This is an unofficial implementation of Design Booster using d🧨ffusers by mkshing. In that paper, DesignBooster is trained on a large dataset such as LAION. But I am wondering if it's applicable to small dataset as well such as Dreambooth and here it is!
I am happy to get any feedbacks!
Diffusion models are able to generate photorealistic images in arbitrary scenes. However, when applying diffusion models to image translation, there exists a trade-off between maintaining spatial structure and high-quality content. Besides, existing methods are mainly based on test-time optimization or fine-tuning model for each input image, which are extremely time-consuming for practical applications. To address these issues, we propose a new approach for flexible image translation by learning a layout-aware image condition together with a text condition. Specifically, our method co-encodes images and text into a new domain during the training phase. In the inference stage, we can choose images/text or both as the conditions for each time step, which gives users more flexible control over layout and content. Experimental comparisons of our method with state-of-the-art methods demonstrate our model performs best in both style image translation and semantic image translation and took the shortest time.
You need x-transformers by lucidrains additionally.

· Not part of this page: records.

/-- FILL_RELEASE (R394, R396): the oldest ramping fill of the die is released whole when the decrease budget has room, and
its energy over the core cycles it lasted is charged. -/
def opFillRelease (die : Die) (ns : Nat) (cycles : Nat) (s : State) : State :=
  match s.pwr.fills.find? (fun f => tillerDie f.tiller == die.num && f.hold.isNone) with
  | none => s
  | some f =>
    if slewBudget < usedSlew die.num ns s.pwr.releases + f.current then s
    else
      (s.updPwr (fun w => { w with
        fills := w.fills.filter (fun g => !(g.tiller == f.tiller && g.engine == f.engine))
        releases := addSlew die.num ns f.current w.releases })).chargeFill f cycles

/-- Holds one commit instant nearer their end. -/
def Pwr.countHolds (w : Pwr) : Pwr :=
  { w with fills := w.fills.map (fun (f : Fill) => { f with hold := f.hold.map (fun n => n - 1) }) }

/-! ### Sensors (R422, R423) -/

/-- A sensor by its identifier. -/
def State.sensor (id : Nat) (s : State) : Sensor := s.mgt.sensors.get {} id

/-- Changes a sensor. -/
def State.updSensor (id : Nat) (f : Sensor → Sensor) (s : State) : State :=
  s.updMgt (fun g => { g with sensors := g.sensors.upd {} id f })

/-- Identifiers whose values are signed: temperatures in 1/16 °C (Table 15-7). -/
def sensorSigned (id : Nat) : Bool := decide (id < 0x38) || (decide (0x300 ≤ id) && decide (id < 0x380) && id % 4 == 3)

/-- Whether a reading lies below another. -/
def readingBelow (id : Nat) (a b : BitVec 16) : Bool := if sensorSigned id then decide (a.toInt < b.toInt) else decide (a.toNat < b.toNat)

/-- A reading arrives: latest value, minimum and maximum (R423). -/
def Sensor.take (id : Nat) (v : BitVec 16) (x : Sensor) : Sensor :=
  { value := v, valid := true, stale := false, failed := false, cleared := false, missed := 0
    min := if x.cleared || readingBelow id v x.min then v else x.min
    max := if x.cleared || readingBelow id x.max v then v else x.max }

/-- A reading that did not arrive: the second in a row makes the sensor stale (R423). -/
def Sensor.miss (x : Sensor) : Sensor := { x with missed := x.missed + 1, stale := x.stale || decide (2 ≤ x.missed + 1) }

/-- A sensor's self-check fails: logged when it begins (R398, R423). -/
def State.failSensor (id : Nat) (s : State) : State :=
  let new := !(s.sensor id).failed
  let s := s.updSensor id (fun x => { x with failed := true })
  if new then s.log 0x0A02 [(0, id)] else s

/-- A reading of a sensor, or its failure. -/
def State.readSensor (id : Nat) (v : Option (BitVec 16)) (s : State) : State :=
  match v with
  | some v => s.updSensor id (fun x => x.take id v)
  | none => (s.updSensor id Sensor.miss).failSensor id

/-- SENSOR_SAMPLE (R422): the voltage monitors, droop detectors and stack reports. -/
def opSensorSample (sensor : BitVec 16) (value : BitVec 16) (good : Bool) (s : State) : State :=
  let id := sensor.toNat
  let known := (decide (0x30 ≤ id) && decide (id < 0x38)) || (decide (0x100 ≤ id) && decide (id < 0x118)) ||
    (decide (0x200 ≤ id) && decide (id < 0x210))
  if !known then s else s.readSensor id (if good then some value else none)

/-! ### The thermal governor (R398 to R401) -/

/-- Whole °C of a reading in 1/16 °C, rounded down; below 0 °C it counts as 0. -/
def wholeC (v : Int) : Nat := (v / 16).toNat

/-- The hotter of two, the lower source on a tie. -/
def hotterOf (a : Option (Nat × Nat)) (b : Nat × Nat) : Nat × Nat :=
  match a with
  | none => b
  | some x => if x.1 < b.1 || (x.1 == b.1 && decide (b.2 < x.2)) then b else x

/-- THERMAL_TRIP (R401): every clock but AON stops, and the always-on block records and asserts the trip. -/
def State.trip (temp sensor : Nat) (s : State) : State :=
  let s := s.updPor (fun p => { p with
    tripAsserted := true, cause := 3, tripTemp := BitVec.ofNat 8 temp, tripSensor := BitVec.ofNat 6 sensor })
  s.log 0x0A01 [(0, s.pwr.step.toNat)]

/-- THERMAL_SAMPLE (R398, R401, R422): one sample of each on-die sensor in 1/16 °C, none where its self-check fails; a
sample of 115 °C or more trips. -/
def opThermalSample (temps : List (Option Int)) (s : State) : State :=
  let items := ((List.range 48).zip temps)
  let s := items.foldl (fun s x => s.readSensor x.1 (x.2.map (fun t => BitVec.ofInt 16 t))) s
  let best := items.foldl (fun b x => match x.2 with
    | some t => some (hotterOf b (wholeC t, x.1))
    | none => b) s.pwr.hotSample
  let s := s.updPwr (fun w => { w with hotSample := best })
  match items.find? (fun x => x.2.any (fun t => decide (115 * 16 ≤ t))) with
  | none => s
  | some x => s.trip (wholeC (x.2.getD 0)) x.1

/-- θ for a HOTTEST (R399). -/
def thetaFor (hot : Nat) : Nat := if hot < 95 then 16 else if hot ≤ 104 then 16 - (hot - 94) else 6

/-- HOTTEST_EVALUATION (R398, R399): HOTTEST and SOURCE, and θ for the next commit instant; fewer than 40 valid on-die
sensors hold it at 8/16. With nothing sampled HOTTEST keeps its value. -/
def State.evalHottest (s : State) : State :=
  let reports := (List.range 8).filterMap (fun i =>
    let x := s.sensor (0x30 + i)
    if x.valid && !x.failed then some (wholeC (x.value.toInt + 160), 48 + i) else none)
  let best := reports.foldl (fun b x => some (hotterOf b x)) s.pwr.hotSample
  let valid := ((List.range 48).filter (fun n => !(s.sensor n).failed)).length
  s.updPwr (fun w =>
    let w := match best with
      | some x => { w with hottest := BitVec.ofNat 8 (min 255 x.1), source := BitVec.ofNat 6 x.2 }
      | none => w
    { w with
      hotSample := none, emergency := decide (105 ≤ w.hottest.toNat)
      nextTheta := if valid < 40 then 8 else BitVec.ofNat 5 (thetaFor w.hottest.toNat) })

$ pip install -r requirements.txt
accelerate launch train_designbooster.py \
--pretrained_model_name_or_path=$MODEL_NAME \
--revision="fp16" \
--mixed_precision="fp16" \
--resolution=512 \
--train_batch_size=1 \
--use_8bit_adam \
--instance_data_dir=$INSTANCE_DATA_DIR \
--class_data_dir=$CLASS_DATA_DIR \
--output_dir="/content/designbooster" \
--with_prior_preservation --prior_loss_weight=1.0 \
--instance_prompt="a portrait of sks" \
--class_prompt="a portrait" \
--learning_rate=1e-6 \
--lr_scheduler="constant" \
--lr_warmup_steps=0 \
--num_class_images=$NUM_CLASS_IMAGES \
--max_train_steps=4000
Please see txt2img.py
from transformers import AutoTokenizer
from modeling_designbooster import DesignBoosterConfig, DesignBoosterModel
model_id = "CompVis/stable-diffusion-v1-4"

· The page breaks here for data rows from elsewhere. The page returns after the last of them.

-- ==== Sys2Proof/Certificates/Slice0/Obligations.lean ====
section
/-! DEFINITION. The statements for the provers: what every command does when it completes, what all commands keep, and the
rules of the spec that speak of the whole block. -/

section

open Sys2Proof Sys2Proof.Machine

/-- DEV.INFO, FRAME.QUERY, ADM.QUERY, JOB.QUERY, PART.QUERY, CTX.QUERY, MEM.QUERY and BOUND.GET: an accepted query
stages one record, DONE with the words of its table, and changes nothing else. (R67, R105, R131, R161, R382.) -/
def Obligations.StateQueriesAnswer : Prop :=
  (∀ (m : Fin 18) (e : Entry) (s : State), Accepted specDevInfo m.val e s →
    ∃ t, exec (.devInfo m e) s = .next t ∧ OnlyRecorded s t ∧
      Answered specDevInfo m.val e .done .none
        (devInfoWords m.val s) s t) ∧
  (∀ (m : Fin 18) (e : Entry) (s : State), Accepted specFrameQuery m.val e s →
    ∃ t, exec (.frameQuery m e) s = .next t ∧ OnlyRecorded s t ∧
      Answered specFrameQuery m.val e .done .none
        ([word [(0, s.frm.count.toNat)], s.frm.syncWord, s.frm.configWord] ++
          (if vfOnly m.val then [(s.frmp (m.val - 1)).statusWord] else [])) s t) ∧
  (∀ (m : Fin 18) (e : Entry) (s : State), Accepted specAdmQuery m.val e s →
    ∃ t, exec (.admQuery m e) s = .next t ∧ OnlyRecorded s t ∧
      Answered specAdmQuery m.val e .done .none
        (let p := specAdmQuery.on m.val e
        [word [(0, (ofInt 48 (s.admp p).b).toNat)], word [(0, (ofInt 48 s.adm.q).toNat)],
          word [(0, (s.adm.deferral p).length), (16, (s.admp p).g.toNat), (32, (s.admp p).w.toNat)],
          word [(0, (s.admp p).overloads.toNat)], word [(0, (s.admp p).quotaPower.toNat)]]) s t) ∧
  (∀ (m : Fin 18) (e : Entry) (s : State), Accepted specJobQuery m.val e s →
    ∃ t, exec (.jobQuery m e) s = .next t ∧ OnlyRecorded s t ∧
      Answered specJobQuery m.val e .done .none
        (jobQueryWords m.val (e.arg 0) (s.entered m.val specJobQuery.opcode e)) s t) ∧
  (∀ (m : Fin 18) (e : Entry) (s : State), Accepted specPartQuery m.val e s →
    ∃ t, exec (.partQuery m e) s = .next t ∧ OnlyRecorded s t ∧
      Answered specPartQuery m.val e .done .none
        (partQueryWords (specPartQuery.on m.val e) s) s t) ∧
  (∀ (m : Fin 18) (e : Entry) (s : State), Accepted specCtxQuery m.val e s →
    ∃ t, exec (.ctxQuery m e) s = .next t ∧ OnlyRecorded s t ∧
      Answered specCtxQuery m.val e .done .none
        (ctxQueryWords (specCtxQuery.on m.val e) (fld (e.arg 0) 0 6) (s.entered m.val specCtxQuery.opcode e)) s t) ∧
  (∀ (m : Fin 18) (e : Entry) (s : State), Accepted specMemQuery m.val e s →
    ∃ t, exec (.memQuery m e) s = .next t ∧ OnlyRecorded s t ∧
      Answered specMemQuery m.val e .done .none
        (memQueryWords (specMemQuery.on m.val e) (e.arg 0) s) s t) ∧
  (∀ (m : Fin 18) (e : Entry) (s : State), Accepted specBoundGet m.val e s →
    ∃ t, exec (.boundGet m e) s = .next t ∧ OnlyRecorded s t ∧
      Answered specBoundGet m.val e .done .none
        ((List.range (fld (e.arg 0) 8 3)).map
          (fun i => s.boundReg (specBoundGet.on m.val e) (fld (e.arg 0) 0 6 + i))) s t)

/-- KV.QUERY without a pool, of a pool and of a block, SFU.QUERY of tables and programs, SPAN.QUERY without a buffer,
GROUP.QUERY, PWR.QUERY, LINK.QUERY, SHEAF.QUERY, FW.QUERY and CTX.POSTMORTEM of a context with a fault record: an
accepted query stages one record, DONE with the words of its table, and changes nothing else. SFU.QUERY of a built-in
image and SPAN.QUERY with a buffer the context may write store the bytes there and are DONE with the same words; a
block no pool names is BAD_HANDLE, a buffer the context may not write ARG_FAULT. (R127, R209, R232, R298, R331, R357,
R382, R406, R440.) -/
def Obligations.UnitQueriesAnswer : Prop :=
  (∀ (m : Fin 18) (e : Entry) (s : State) (k : KvPool), Accepted specKvQuery m.val e s →
    s.kv.get none (specKvQuery.on m.val e) = some k → bit (e.arg 0) 0 = false →
    ∃ t, exec (.kvQuery m e) s = .next t ∧ OnlyRecorded s t ∧
      Answered specKvQuery m.val e .done .none k.queryWords s t) ∧
  (∀ (m : Fin 18) (e : Entry) (s : State), Accepted specKvQuery m.val e s →
    s.kv.get none (specKvQuery.on m.val e) = none →
    ∃ t, exec (.kvQuery m e) s = .next t ∧ OnlyRecorded s t ∧
      Answered specKvQuery m.val e .done .none [0, 0, 0, 0, 0] s t) ∧
  (∀ (m : Fin 18) (e : Entry) (s : State) (k : KvPool), Accepted specKvQuery m.val e s →
    s.kv.get none (specKvQuery.on m.val e) = some k → bit (e.arg 0) 0 = true →
    ∃ t, exec (.kvQuery m e) s = .next t ∧ OnlyRecorded s t ∧
      (∀ b, k.named (e.arg 1) = some b → Answered specKvQuery m.val e .done .none (k.blockWords b) s t) ∧
      (k.named (e.arg 1) = none → Answered specKvQuery m.val e .badCommand .badHandle [] s t)) ∧
  (∀ (m : Fin 18) (e : Entry) (s : State), Accepted specSfuQuery m.val e s → fld (e.arg 0) 0 2 ≠ 2 →
    ∃ t, exec (.sfuQuery m e) s = .next t ∧ OnlyRecorded s t ∧
      Answered specSfuQuery m.val e .done .none
        (sfuQueryWords (specSfuQuery.on m.val e) (fld (e.arg 0) 0 2) s) s t) ∧
  (∀ (m : Fin 18) (e : Entry) (s : State) (img : List Byte), Accepted specSfuQuery m.val e s → fld (e.arg 0) 0 2 = 2 →
    img = builtinImage (s.builtinSet (specSfuQuery.on m.val e)) (fld (e.arg 0) 8 3) →
    ∃ t, exec (.sfuQuery m e) s = .next t ∧
      (s.argWritable (specSfuQuery.on m.val e) e.ctx.toNat (fld (e.arg 1) 0 52) img.length = true →
        t = ((s.entered m.val specSfuQuery.opcode e).writeArg (specSfuQuery.on m.val e) e.ctx.toNat
          (fld (e.arg 1) 0 52) img).finish (cmdIdOf s.nextUid m.val specSfuQuery.opcode e) .done .none
            [word [(0, img.length)]]) ∧
      (s.argWritable (specSfuQuery.on m.val e) e.ctx.toNat (fld (e.arg 1) 0 52) img.length = false →
        OnlyRecorded s t ∧ Answered specSfuQuery m.val e .badCommand .argFault [] s t)) ∧
  (∀ (m : Fin 18) (e : Entry) (s : State) (x : Span), Accepted specSpanQuery m.val e s →
    s.span? (BitVec.ofNat 16 (fld (e.arg 0) 0 16)) = some x → x.part = specSpanQuery.on m.val e → (e.arg 1).toNat = 0
        →
    ∃ t, exec (.spanQuery m e) s = .next t ∧ OnlyRecorded s t ∧
      Answered specSpanQuery m.val e .done .none (spanQueryWords x s) s t) ∧
  (∀ (m : Fin 18) (e : Entry) (s : State) (x : Span), Accepted specSpanQuery m.val e s →
    s.span? (BitVec.ofNat 16 (fld (e.arg 0) 0 16)) = some x → x.part = specSpanQuery.on m.val e →
    (e.arg 1).toNat ≠ 0 →
    ∃ t, exec (.spanQuery m e) s = .next t ∧
      (s.argWritable (specSpanQuery.on m.val e) e.ctx.toNat (e.arg 1).toNat x.ring.length = true →
        t = ((s.entered m.val specSpanQuery.opcode e).writeArg (specSpanQuery.on m.val e) e.ctx.toNat (e.arg 1).toNat
          (x.ring.map (fun k => BitVec.ofNat 8 k))).finish (cmdIdOf s.nextUid m.val specSpanQuery.opcode e) .done .none
            (spanQueryWords x s)) ∧
      (s.argWritable (specSpanQuery.on m.val e) e.ctx.toNat (e.arg 1).toNat x.ring.length = false →
        OnlyRecorded s t ∧ Answered specSpanQuery m.val e .badCommand .argFault [] s t)) ∧
  (∀ (m : Fin 18) (e : Entry) (s : State), Accepted specGroupQuery m.val e s →
    ∃ t, exec (.groupQuery m e) s = .next t ∧ OnlyRecorded s t ∧
      Answered specGroupQuery m.val e .done .none
        (s.groupQueryWords (specGroupQuery.on m.val e) (fld (e.arg 0) 0 8)) s t) ∧
  (∀ (m : Fin 18) (e : Entry) (s : State), Accepted specPwrQuery m.val e s →
    ∃ t, exec (.pwrQuery m e) s = .next t ∧ OnlyRecorded s t ∧
      Answered specPwrQuery m.val e .done .none
        (let p := specPwrQuery.on m.val e
        [s.pwr.capWord, s.pwr.thermWord, s.pwr.baseWord] ++
          (if vfOnly m.val || bit (e.arg 0) 4 then [(s.pwrp p).creditWord, (s.pwrp p).statWord] else [])) s t) ∧
  (∀ (m : Fin 18) (e : Entry) (s : State), Accepted specLinkQuery m.val e s →
    ∃ t, exec (.linkQuery m e) s = .next t ∧ OnlyRecorded s t ∧
      Answered specLinkQuery m.val e .done .none
        (linkQueryWords (fld (e.arg 0) 0 4) s) s t) ∧
  (∀ (m : Fin 18) (e : Entry) (s : State), Accepted specSheafQuery m.val e s →
    ∃ t, exec (.sheafQuery m e) s = .next t ∧ OnlyRecorded s t ∧
      Answered specSheafQuery m.val e .done .none
        (sheafQueryWords (e.arg 0) s) s t) ∧
  (∀ (m : Fin 18) (e : Entry) (s : State), Accepted specFwQuery m.val e s →
    ∃ t, exec (.fwQuery m e) s = .next t ∧ OnlyRecorded s t ∧
      Answered specFwQuery m.val e .done .none
        (fwQueryWords s) s t) ∧
  (∀ (m : Fin 18) (e : Entry) (s : State), Accepted specCtxPostmortem m.val (e.withMode 8 1 0) s →
    ((s.ctx (specCtxPostmortem.on m.val (e.withMode 8 1 0)) (fld ((e.withMode 8 1 0).arg 0) 0 6)).state = .killing ∨
      (s.ctx (specCtxPostmortem.on m.val (e.withMode 8 1 0)) (fld ((e.withMode 8 1 0).arg 0) 0 6)).state = .dead) →
    ∃ t, exec (.ctxPostmortem m e) s = .next t ∧ OnlyRecorded s t ∧
      Answered specCtxPostmortem m.val (e.withMode 8 1 0) .done .none
        ((s.ctx (specCtxPostmortem.on m.val (e.withMode 8 1 0)) (fld ((e.withMode 8 1 0).arg 0) 0 6)).faultWords) s t)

config = DesignBoosterConfig.from_pretrained(model_id, subfolder="text_encoder")
config.num_image_prompt_tokens = 20
config.num_channels = 4
model = DesignBoosterModel.from_pretrained(model_id, subfolder="text_encoder", config=config)
tokenizer = AutoTokenizer.from_pretrained(model_id, subfolder="tokenizer")
pixel_values = torch.randn((2, 4, 64, 64))
input_ids = tokenizer(
["hello world", "hello Japan"],
truncation=True,
padding="max_length",
max_length=tokenizer.model_max_length,
return_tensors="pt",
).input_ids
out = model(input_ids=input_ids, pixel_values=pixel_values)[0]
print(out.shape)
# (bsz, 77+num_image_prompt_tokens, 768)
model.save_pretrained('encoder')
model = DesignBoosterModel.from_pretrained('encoder')